Ertragsmaximierung - Vor- und Nachteile?

  • Hallo Zusammen,
    die Eingangsfrage ist nach meiner Auffassung schon falsch gestellt. Man kann aus den Bienen nicht mehr herausquetschen als diese eintragen. Nur ganzjährig gut versorgte Völker (Pollen und Aufbautrachten) sind überhaupt in der Lage Erträge zu bringen. Der Wald, sofern es Honigtautracht ist, ist wie die Heide, Schwerstarbeit für die Bienen. Ein Fehler der bei der Waldtracht immer wieder gemacht wird ist, dass zu spät aus dem Wald abgewandert wird. Anderseits ist es immer noch besser zwei Spättrachtvölker zu vereinigen und dem Volk damit die Möglichkeit zu geben zu Überwintern, als zwei schwache Völker in den Winter zu schicken.
    Gruß Eisvogel

    Man tut was man kann, hieß es früher. Heute glauben alle sie müssen tun was sie nicht können.

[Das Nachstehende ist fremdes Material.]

-- ==== Sys2Proof/Machine/ControlCore.lean ====
section
/-! DEFINITION. The control core (R117 to R157): operands and buses, results, the exposed pipeline, loops, interrupts and faults;
one command per operation, each the issue of the next bundle of a stall in which that operation stands. -/

namespace Sys2Proof.Machine

/-! ### Operands (R123, R125, R130) -/

/-- A delivered operand: its 32 bits, the 40-bit value of an accumulator source, and its poison. -/
structure Opd where
  v    : Nat := 0
  wide : Option Int := none
  p    : Bool := false
deriving DecidableEq, Repr

/-- Iterations that a loop still starts after the current one (R125). -/
def Loop.remaining (l : Loop) : Nat := l.n + l.s - 1 - l.k

/-- Pending interrupt sources (R153). -/
def State.irqPend (s : State) (g : Nat) : Nat :=
  let c := (s.stall g).core
  let answer := match c.tally with | (_, some _) :: _ => 16 | _ => 0
  (c.irqEdge &&& 0x6F) ||| answer ||| (if bits (s.reg .stlNumEvent g) 23 0 = 0 then 0 else 128)

/-- A special source (R125). (DEDUCED, log entry 249). -/
def State.special (s : State) (g : Nat) (i : Nat) : Opd :=
  let c := (s.stall g).core
  if i < 4 then
    let a := c.acc.getD i (0, false)
    { v := ofSigned 32 a.1, wide := some a.1, p := a.2 }
  else if i < 6 then { v := (match c.loops[i - 4]? with | some l => l.remaining | none => 0) % 2 ^ 32 }
  else if i = 6 then { v := c.rrb }
  else if i = 7 then { v := g }
  else if i = 8 then { v := s.local (g / 64) % 2 ^ 32 }
  else if i = 9 then { v := c.lcHigh }
  else if i = 10 then { v := (match c.tally with | (_, some a) :: _ => bits a 31 0 | _ => 0) }
  else if i < 19 then { v := (c.ports.getD (i - 11) []).length }
  else if i < 23 then { v := s.reg .stlAmaxArr g (i - 19) }
  else if i < 27 then { v := s.reg .stlAmaxStr g (i - 23) }
  else if i = 27 then { v := s.reg .stlAmaxVec g }
  else if i = 28 then { v := s.irqPend g }
  else if i = 29 then { v := c.tmr }
  else
    let x : PVal := Tab.get {} c.sbStage (i - 30)
    { v := x.v, p := x.p }

/-- The value of a g name (R126). -/
def Core.gVal (c : Core) (n : Nat) : PVal := Tab.get {} c.g (c.phys n)

/-- What an operand class and index deliver (R123). -/
def State.source (s : State) (g cls idx : Nat) : Opd :=
  match cls with
  | 0 | 1 => let x := (s.stall g).core.gVal idx; { v := x.v, p := x.p }
  | 2 => s.special g idx
  | _ => { v := idx }

/-- The operand that field `pos` of a slot receives: its own source, or that of the field that won its bus (R130). -/
def State.operand (s : State) (g : Nat) (fs : List Field) (slot pos : Nat) : Opd :=
  match fs.find? fun f => f.slot == slot && f.pos == pos with
  | none => {}
  | some f => s.source g f.cls (if f.cls < 3 then (busWinner fs f.cls).getD f.idx else f.idx)

/-! ### Results (R129, R131 to R135) -/

/-- A signed value clamped to w bits, and whether it was (R129). -/
def clampSat (w : Nat) (x : Int) : Int × Bool := (clampSigned w x, clampSigned w x != x)

/-- The low 32 bits of an integer. -/
def wrap32 (x : Int) : Int := (ofSigned 32 x : Nat)

/-- x × 2^(−n) rounded half up; n = 0 gives x (R76, R132). -/
def halfUp (x : Int) (n : Nat) : Int := if n = 0 then x else (x + (2 ^ (n - 1) : Nat)) / (2 ^ n : Nat)

/-- Redundant sign bits of a w-bit value (R131). -/
def redundant (w : Nat) (x : Int) : Nat := w - 1 - bitLen (if x < 0 then -x - 1 else x).toNat

/-- EXPX (R132). -/
def expxOf (v : Nat) : Int :=
  let e := bits v 30 23
  let m := bits v 22 0
  if e = 255 then 128
  else if e ≠ 0 then (e : Int) - 127
  else if m = 0 then -150
  else (bitLen m : Int) - 1 - 149

/-- EXPE8 (R133): the byte and whether SAT is set. -/
def expe8Of (v code : Nat) : Nat × Bool :=
  if ¬ (code = 1 ∨ code = 2 ∨ code = 3 ∨ code = 4 ∨ code = 7) then (0xFF, false)
  else match Fmt.fp32.value v with
    | .nan _ => (0xFF, false)
    | .inf _ => (0xFE, true)
    | .fin _ m e =>
      if m = 0 then (0x7F, false)
      else
        let (fm, fe) := ((Fmt.ofCode code).getD .bf16).largest
        let x0 : Int := (bitLen m : Int) + e - (bitLen fm : Int) - fe
        let x := if magGt m e fm (fe + x0) then x0 + 1 else x0
        let y := 127 + x
        if y < 0 then (0, true) else if 0xFE < y then (0xFE, true) else (y.toNat, false)

/-- AELM (R134, R147): the element and whether SAT is set. -/
def aelmOf (s1 s2 : Nat) : Nat × Bool :=
  let tooBig := bits s1 31 25 != 0
  (bits s2 6 6 * 2 ^ 31 + bits s2 5 0 * 2 ^ 25 + (if tooBig then 0x1FFFFFF else bits s1 24 0), tooBig)

/-- The result of an operation of the ALU, address or move slot other than LD, ST and TAKE: the value that its write carries,
and whether it sets SAT at once. A MAC, MSU or MACW carries what it adds. -/
def CoreOp.result (o : CoreOp) (a b : Opd) (x : Slot) : Int × Bool :=
  let s1 := toSigned 32 a.v
  let s2 := toSigned 32 b.v
  let n := b.v % 32
  let flag (p : Bool) : Int := if p then 1 else 0
  match o with
  | .add | .aadd => (wrap32 ((a.v : Int) + b.v), false)
  | .sub | .asub => (wrap32 ((a.v : Int) - b.v), false)
  | .adds => let (r, t) := clampSat 32 (s1 + s2); (wrap32 r, t)
  | .subs => let (r, t) := clampSat 32 (s1 - s2); (wrap32 r, t)
  | .and => ((a.v &&& b.v : Nat), false)
  | .or => ((a.v ||| b.v : Nat), false)
  | .xor => ((a.v ^^^ b.v : Nat), false)
  | .shl => (wrap32 ((a.v * 2 ^ n : Nat)), false)
  | .shr => ((a.v / 2 ^ n : Nat), false)
  | .sra => (wrap32 (s1 / (2 ^ n : Nat)), false)
  | .srar => (wrap32 (halfUp s1 n), false)
  | .min => (if s1 ≤ s2 then a.v else b.v, false)
  | .max => (if s1 ≤ s2 then b.v else a.v, false)
  | .slt => (flag (decide (s1 < s2)), false)
  | .seq => (flag (a.v == b.v), false)
  | .movi | .movh => ((x.s1 * 256 + x.s2 : Nat), false)
  | .mul => (wrap32 ((a.v : Int) * b.v), false)
  | .muls => let (r, t) := clampSat 32 (s1 * s2); (wrap32 r, t)
  | .mulq => let (r, t) := clampSat 32 (halfUp (s1 * s2) 31); (wrap32 r, t)
  | .mac => (toSigned 16 a.v * toSigned 16 b.v, false)
  | .msu => (-(toSigned 16 a.v * toSigned 16 b.v), false)
  | .macw => (s1 * s2, false)
  | .aclr => (s1, false)
  | .ashr => let (r, t) := clampSat 32 (halfUp (a.wide.getD s1) (Nat.min (bits b.v 5 0) 39)); (wrap32 r, t)
  | .norm => (match a.wide with | some w => (redundant 40 w : Int) | none => (redundant 32 s1 : Int), false)
  | .nshl => (match a.wide with
      | some w => (bits (ofSigned 40 (w * (2 ^ redundant 40 w : Nat))) 39 8 : Int)
      | none => wrap32 (s1 * (2 ^ redundant 32 s1 : Nat)), false)
  | .expx => (wrap32 (expxOf a.v), false)
  | .expe8 => let (r, t) := expe8Of a.v b.v; (r, t)
  | .aaddl => (wrap32 ((a.v + b.v * 64 : Nat)), false)
  | .amul16 => ((a.v % 65536 * (b.v % 65536) : Nat), false)
  | .aelm => let (r, t) := aelmOf a.v b.v; (r, t)
  | .acmplt => (flag (decide (a.v < b.v)), false)
  | .mov => (if x.dst / 64 = 1 then s1 else a.v, false)
  | .nop | .ld | .st | .take => (0, false)

/-- Where the write of a slot lands: the physical register that its name has at issue (R124, R127). -/
def Core.destOf (c : Core) (d : Nat) : CDest :=
  match d / 64 with
  | 0 => .reg (c.phys (d % 64))
  | 1 => .acc (d % 64)
  | _ => .port (d % 64)

/-- What a slot does: its write with its latency as `left`, whether it sets SAT, or the fault it raises, cause and detail. -/
structure SlotOut where
  slot  : Nat
  write : Option CWrite := none
  sat   : Bool := false
  fault : Option (Nat × Nat) := none
deriving DecidableEq, Repr

/-- A destination that must not take a poisoned value: an address port, RRB, IRQ_EN or TIMER (R152). -/
def CDest.noPoison : CDest → Bool
  | .port i => decide (16 ≤ i) && i != 26
  | _ => false

/-- One active slot evaluated (R131 to R135, R150, R152). -/
def State.slotOut (s : State) (g : Nat) (fs : List Field) (i : Nat) (o : CoreOp) (x : Slot) : SlotOut :=
  let c := (s.stall g).core
  let a := s.operand g fs i 1
  let b := s.operand g fs i 2
  match o with
  | .ld =>
    let off := (a.v + b.v) % 2 ^ 32 / 4 * 4
    if a.p || b.p then { slot := i, fault := some (4, 0) }
    else if 0xE00000 ≤ off then { slot := i, fault := some (2, off) }
    else
      let w := s.coreVal g off 4
      let d := c.destOf x.dst
      if d.noPoison && w.p then { slot := i, fault := some (4, 0) }
      else { slot := i, write := some { dest := d, kind := .set, v := w.v, p := w.p, left := 4 } }
  | .st =>
    let off := a.v / 4 * 4
    if a.p then { slot := i, fault := some (4, 0) }
    else if 0xE00000 ≤ off ∨ (c.pbase ≤ off ∧ off < c.pbase + 16 * c.plen) then { slot := i, fault := some (2, off) }
    else { slot := i, write := some { dest := .mem off, kind := .set, v := b.v, p := b.p, left := 2 } }
  | .take =>
    if a.p then { slot := i, fault := some (4, 0) }
    else if 8192 ≤ a.v then { slot := i, fault := some (8, a.v) }
    else { slot := i, write := some { dest := .take, kind := .set, v := a.v, p := false, left := 1 } }
  | _ =>
    let (v, sat) := o.result a b x
    let p := (decide (1 ≤ o.reads) && a.p) || (decide (2 ≤ o.reads) && b.p)
    let d := c.destOf x.dst
    let kind : CKind := match o with | .movh => .high | .mac | .msu | .macw => .accumulate | _ => .set
    if d.noPoison && p then { slot := i, fault := some (4, 0) }
    else { slot := i, write := some { dest := d, kind := kind, v := v, p := p, left := o.latency }, sat := sat }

P. Sloterdijk

  • Sorry Eisvogel wenn ich die Frage falsch gestellt habe. Hab die Frage halt aus dem Thread Honigräume auf- oder untersetzen abgeleitet, damit dieser nicht zerredet wird. Was ich jetzt aber interessant finde ist, daß jeder was anderes unter Ertragsmaximierung versteht. Ich denke jeder will ja einen "Ertrag" von den Bienen und sei`s nur mit dem Liegestuhl vorm Flugloch zu sitzen um zuzuschauen. Die Frage müßte wahrscheinlich eher heißen: Ab welchem Ertrag schadet man den Bienen, Aber auch hier kann man nur drüber philosophieren. Die Bienen werden uns schon zeigen wenn das Ende der Fahnenstange erreicht ist.


    LG Georg

  • Servus beinand
    Komische Diskussion.... Ist es nicht so, je mehr die Bienen sammeln (können), desto länger bleiben sie in Brut, desto mehr Bienen gibts im Volk, desto mehr Jungvölker kann man machen, desto mehr Winterbienen werden aufgezogen, desto höher die Überlebensrate im Winter, desto besser gehts dem Volk?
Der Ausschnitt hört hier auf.